You know how it is. It’s one of those days when the temperature goes so far up that by mid-afternoon you’re sagging. Clearly what you need is the sofa, a cool glass of iced tea with your popcorn, and a brilliant Chinese melodrama about tragic love.

By the way, if you see posters for the film you might be fooled into thinking beautiful Chinese film star Gong Li is the star of this film. She’s not. This is a film about love between two men.

Normally when I settle in for one of those sinful Saturday afternoon popcorn flicks, it’s something cheesy and action-packed — Michelle Yeoh’s magnificently silly Wing Chun or Jean Dujardin perfecting that cross between James Bond and Austin Powers in OSS 117: Cairo, Nest of Spiesjust to name a couple of them.

In contrast, the tragic beauty and long durée of Chen Kaige’s Farewell My Concubine might be termed the filmic equivalent of reading a 19th-century novel, except you can get through it in an afternoon.

The story is beautiful and horrible — the tale of two boys, effectively orphaned and installed at a school that prepares them to perform in the Beijing Opera, where they’re tormented by the school’s sadistic masters. As they mature into true opera stars, they face the changing tides of Chinese politics and history. Yet somehow the filmmaker’s gentle, persistent humanitarianism never makes you turn away, never indulges in the pornography of pain.

It’s not merely a film about their friendship. It’s a film about these men’s love for one another, a bond between them that is so overwhelming it must be experienced to be understood.

And oh, Leslie Cheung as Dieyi. As a small boy he trained to perform the Opera’s Dan (female) roles — a fateful casting that alters his life and self-identification forever. It’s not just that Cheung is in reality so beautiful, nor that he mastered the exquisite feminine movements of his roles so completely. The truly magnificent aspect of his acting comes from his ability to wear his life history on his face; all those years of loneliness and suffering and learning how to be a woman onstage have left him permanently changed. It is unfathomable (but true) that he did not receive a single acting prize nomination for this role, even as the film won Cannes’ Palme D’Or and some 11 other best film prizes.
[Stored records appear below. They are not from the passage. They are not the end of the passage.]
/-- R374 (derived there), the stale operands of ideal-pipeline mode, for each of the two operands: with
forwarding off an instruction in EX receives the register file's content, whatever MEM and WB are about
to write; with forwarding on, behind a load in MEM it receives the value of the instruction in WB if that
one writes the register, else the register file's content. -/
def Obligations.StaleOperandsAreDeterministic : Prop :=
  ∀ (s : State) (L : Latch), s.slotEX = some L →
    let stale := fun (r : Reg) (delivered : Word) =>
      (s.cfg.forwardingEnabled = false → delivered = s.readReg r) ∧
      (s.cfg.forwardingEnabled = true →
        ∀ P, s.slotMEM = some P → P.desc.isLoad = true →
          (∀ Q, s.slotWB = some Q → Q.desc.dest = some r → delivered = Q.wbValue) ∧
          ((∀ Q, s.slotWB = some Q → Q.desc.dest ≠ some r) → delivered = s.readReg r))
    (L.opA = s.readReg (rsField L.word) →
      stale (rsField L.word) (deliveredA s s.slotMEM s.slotWB L)) ∧
    (L.opB = s.readReg (rtField L.word) →
      stale (rtField L.word) (deliveredB s s.slotMEM s.slotWB L))

/-- R248, R372 (derived there), one step: from a state that meets the sequential invariant, a step keeps
it, and registers, memory and program counter as the sequential machine sees them either stay as they
are (nothing was in EX) or make exactly one step of the sequential machine. The invariant asks for a
program that ends below the top of the address space: the model's premise (log entry 6). -/
def Obligations.StepRefinesTheSequentialMachine : Prop :=
  ∀ s t : State, s.SeqInv → s.mode = .running → step s = .next t →
    t.SeqInv ∧
    (s.slotEX = none → sameArch t.arch s.arch) ∧
    (s.slotEX ≠ none → ∃ u, seqStep s.arch = some (.next u) ∧ sameArch t.arch u)

/-- R372 (derived there), whole runs, both ways, with stalling on. When the pipeline reaches `Finished`
after a submission, the sequential machine started from the same submission reaches, after some number
of steps, the same registers and memory with its program counter past the end, and stops there. When the
sequential machine stops with its program counter past the end, the pipeline reaches `Finished` with the
same registers and memory. The program ends below the top of the address space: the model's premise (log
entry 6). -/
def Obligations.FinishedRunEqualsSequentialRun : Prop :=
  ∀ (s : State) (p : List Word), s.cfg.stallsEnabled = true → (s.submitProgram p).programFits →
    (∀ n, (ticks n (s.submitProgram p)).mode = .finished →
      ∃ m u, seqRun m (s.submitProgram p) = some u ∧ seqStep u = none ∧
        u.pastEnd u.cursor = true ∧ sameArch (ticks n (s.submitProgram p)) u) ∧
    (∀ m u, seqRun m (s.submitProgram p) = some u → seqStep u = none → u.pastEnd u.cursor = true →
      ∃ n, (ticks n (s.submitProgram p)).mode = .finished ∧
        sameArch (ticks n (s.submitProgram p)) u)

/-- R381: `N` instructions that are no control transfers and have no stall finish at cycle `N + 4`, and
not before; an empty program finishes at cycle 0. That the program ends below the top of the address
space is the model's premise (log entry 6). -/
def Obligations.ThroughputBaseline : Prop :=
  ∀ (s : State) (p : List Word),
    (s.submitProgram p).programFits →
    (∀ k < p.length, ((s.submitProgram p).hazard k).stall = 0) →
    (∀ w ∈ p, (kindOf (decodeWord w)).isControl = false) →
    (p ≠ [] → (ticks (p.length + 5) (s.submitProgram p)).mode = .finished ∧
      (ticks (p.length + 5) (s.submitProgram p)).cycle = p.length + 4 ∧
      (ticks (p.length + 4) (s.submitProgram p)).mode = .running) ∧
    (p = [] → (ticks 1 (s.submitProgram p)).mode = .finished ∧
      (ticks 1 (s.submitProgram p)).cycle = 0)
end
Farewell My Concubine was released nearly 20 years ago, yet its subtle views of sexuality, transgressive gender roles, and male love all feel fresh today. It’s so much like the Beijing Opera (and other forms of opera) — histrionic, overwrought, colorful, and yet delicate.

Really. On a hot day you indulge in watching it and wonder how you could have stomached a cheesy popcorn vehicle like Devil Girl From Mars.